Es gibt - etwa hier oder bei den kleinen Quadraten im Raum drüben - aber auch Bilder,
in denen Nahor den Elementen seiner Landschaft - etwa den Birkenstämmen, Reben,
Feldern oder Strommasten - sehr nahe rückt. Hier etwa fügt sich das Gestänge der
Masten zu einem dichten Geflecht und formt Rhythmus und Struktur. Schön, wie dabei
eine überraschende Verbindung mit den verschränkten Speichen und Fahrradrahmen
von Ulrich Gater entsteht.
Doch wie kommt dieser Künstler in technischer Hinsicht zu seinem Resultat? Auf jeden
Fall nicht durch Fotoshop. Fotografieren heißt bei Nahor in erster Linie auf den richtigen
Moment warten. Auch im Zeitalter der digitalen Fotografie erreicht er sein Ergebnis im
Moment der Aufnahme und nutzt nur jene Bearbeitungsmöglichkeiten, die zuvor auch
im analogen Bereich möglich gewesen wären. Doch wie gelingt ihm nur dieses große,
verhüllende Weiß? Nun, Nahor fotografiert besonders gerne im Winter, wenn dicker
Nebel über einer ganz dünnen Schneedecke liegt. Diesen Idealzustand gab es leider im
letzten Winter nur selten und so gab es im Frühjahr noch viel für ihn zu tun. Und siehe
da: Mit dem Frühjahr zog auch die Farbe in seine Bilder ein. Das sehen Sie etwa bei
den ersten beiden, nun schon zart grünen Bildern im Flur. In Ari Nahors Lichtbildserie
„Bewegtes Land“ treten zeitliche und räumliche Aspekte in den Vordergrund und lösen
sich von dem, was sich ursprünglich vor der Linse der Kamera befand.

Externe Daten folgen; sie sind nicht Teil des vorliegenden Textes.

-- ==== Sys2Proof/Machine/Tick.lean ====
section
/-! DEFINITION. Time (R1, R2, R160): the commands the part's own timers make due, and the slow clock's tick. The
table of commands has no row for the tick: it is what a step does when no command waits (log entry 6). -/

namespace Sys2Proof.Machine

/-- A command, where its time has come. -/
def dueIf (b : Bool) (c : Instr) : List Instr := if b then [c] else []

/-- The timers whose expiry the node clock has reached (R160), each as its command, in the table's order. -/
def Node.dueNow (n : Node) : List Instr :=
  let t := n.clock
  dueIf (n.loader.read.any (fun r => due t r.gap)) .configRetryGap
    ++ dueIf (due t n.alarm.limit) .confirmingLimit
    ++ dueIf (due t n.alarm.walkTest) .walkTestExpiry
    ++ dueIf (due t n.alarm.testSound) .testSoundSpanEnd
    ++ dueIf (due t n.alarm.eventSpanEnd) .amberEventSpanEnd
    ++ dueIf (due t n.peers.periodEnd) .supervisionPeriodEnd
    ++ dueIf (due t n.tx.halfMark) .halfPeriodMark
    ++ dueIf (due t n.tx.beaconDue || due t n.tx.halfDue) .beaconDue
    ++ dueIf (n.tx.queue.any (fun e => e.state == .holdoff && reached t e.earliest)) .holdoffEnd
    ++ dueIf (n.tx.engine == .backoff && due t n.tx.backoff) .backoffEnd
    ++ dueIf (n.relay.seen.any (fun e => reached t e.expiry)) .seenEntryExpiry
    ++ dueIf (n.relay.watch.any (fun e => due t e.windowEnd)) .echoWindowExpiry
    ++ dueIf (n.relay.watch.any (fun e => due t e.resendAt)) .resendTime
    ++ dueIf (due t n.power.listen) .listenEnd
    ++ dueIf (due t n.power.hunt) .huntExpiry
    ++ dueIf (due t n.power.linger) .lingerExpiry
    ++ dueIf (due t n.power.runHold) .runHoldExpiry
    ++ dueIf (due t n.out.tamperDebounce) .tamperDebounceEnd
    ++ dueIf (due t n.out.testDebounce) .testDebounceEnd
    ++ dueIf (due t n.out.hold.twoAt) .testHold2s
    ++ dueIf (due t n.out.hold.fiveAt) .testHold5s
    ++ dueIf (n.out.sounder.any (fun pl => due t pl.ends)) .sounderStep
    ++ dueIf (due t n.out.red.ends) (.indicatorStep .red)
    ++ dueIf (due t n.out.amber.ends) (.indicatorStep .amber)
    ++ dueIf (n.out.overlay.any (fun v => reached t v.ends)) .overlayEnd
    ++ dueIf (due t n.serial.timeout) .serialRecordTimeout
    ++ dueIf (due t n.out.chirp) .selfCheckChirpEnd

/-- The slow clock ticks (R1); an exit from RUN is no longer of this moment (R165), nor an end of walk test (R83). -/
def Node.ticked (n : Node) : Node :=
  { n with
    clock := n.clock + 1
    alarm := { n.alarm with testEnded := none }
    power := { n.power with leftRun := none } }

/-- What a tick itself makes due, beside the timers: the prescaler's underflow (R2) and the channel check
(R163). -/
def Node.tickEvents (n : Node) : List Instr :=
  dueIf (n.clock.toNat % 128 == 0) .prescalerUnderflow ++ dueIf n.checkDue .channelCheck

/-- With no command waiting: commands that are due join the queue; when none is, the clock ticks, and what the
tick makes due joins it. -/
def State.idle (s : State) : State :=
  match s.node.dueNow with
  | [] =>
    let n := s.node.ticked
    { s with node := n, pending := n.tickEvents ++ n.dueNow }
  | cs => { s with pending := cs }

end Sys2Proof.Machine
end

Das Abgebildete
und seine Abbildung sind nicht mehr identisch, das Bild ist gegenständlich und abstrakt,
es ist Malerei und Zeichnung und Fotografie, es ist das, was wir bei der Betrachtung in
uns finden.
Sehr geehrte Damen und Herren, der künstlerische Dialog von Ulrich Gater und Ari
Nahor übermittelt uns etwas ganz Elementares, zeigt er doch, dass die Fotografie Mittel
hat, sich gegen die gängige Vorstellung von Realismus zur Wehr zu setzen und dass
auch der Malerei Möglichkeiten der Verwandlung innewohnen. Genau diese Aspekte
begegnen uns in der mit der Kamera gemalten Fotografie von Ari Nahor und den nach
Fotografien gemalten Werken von Ulrich Gater.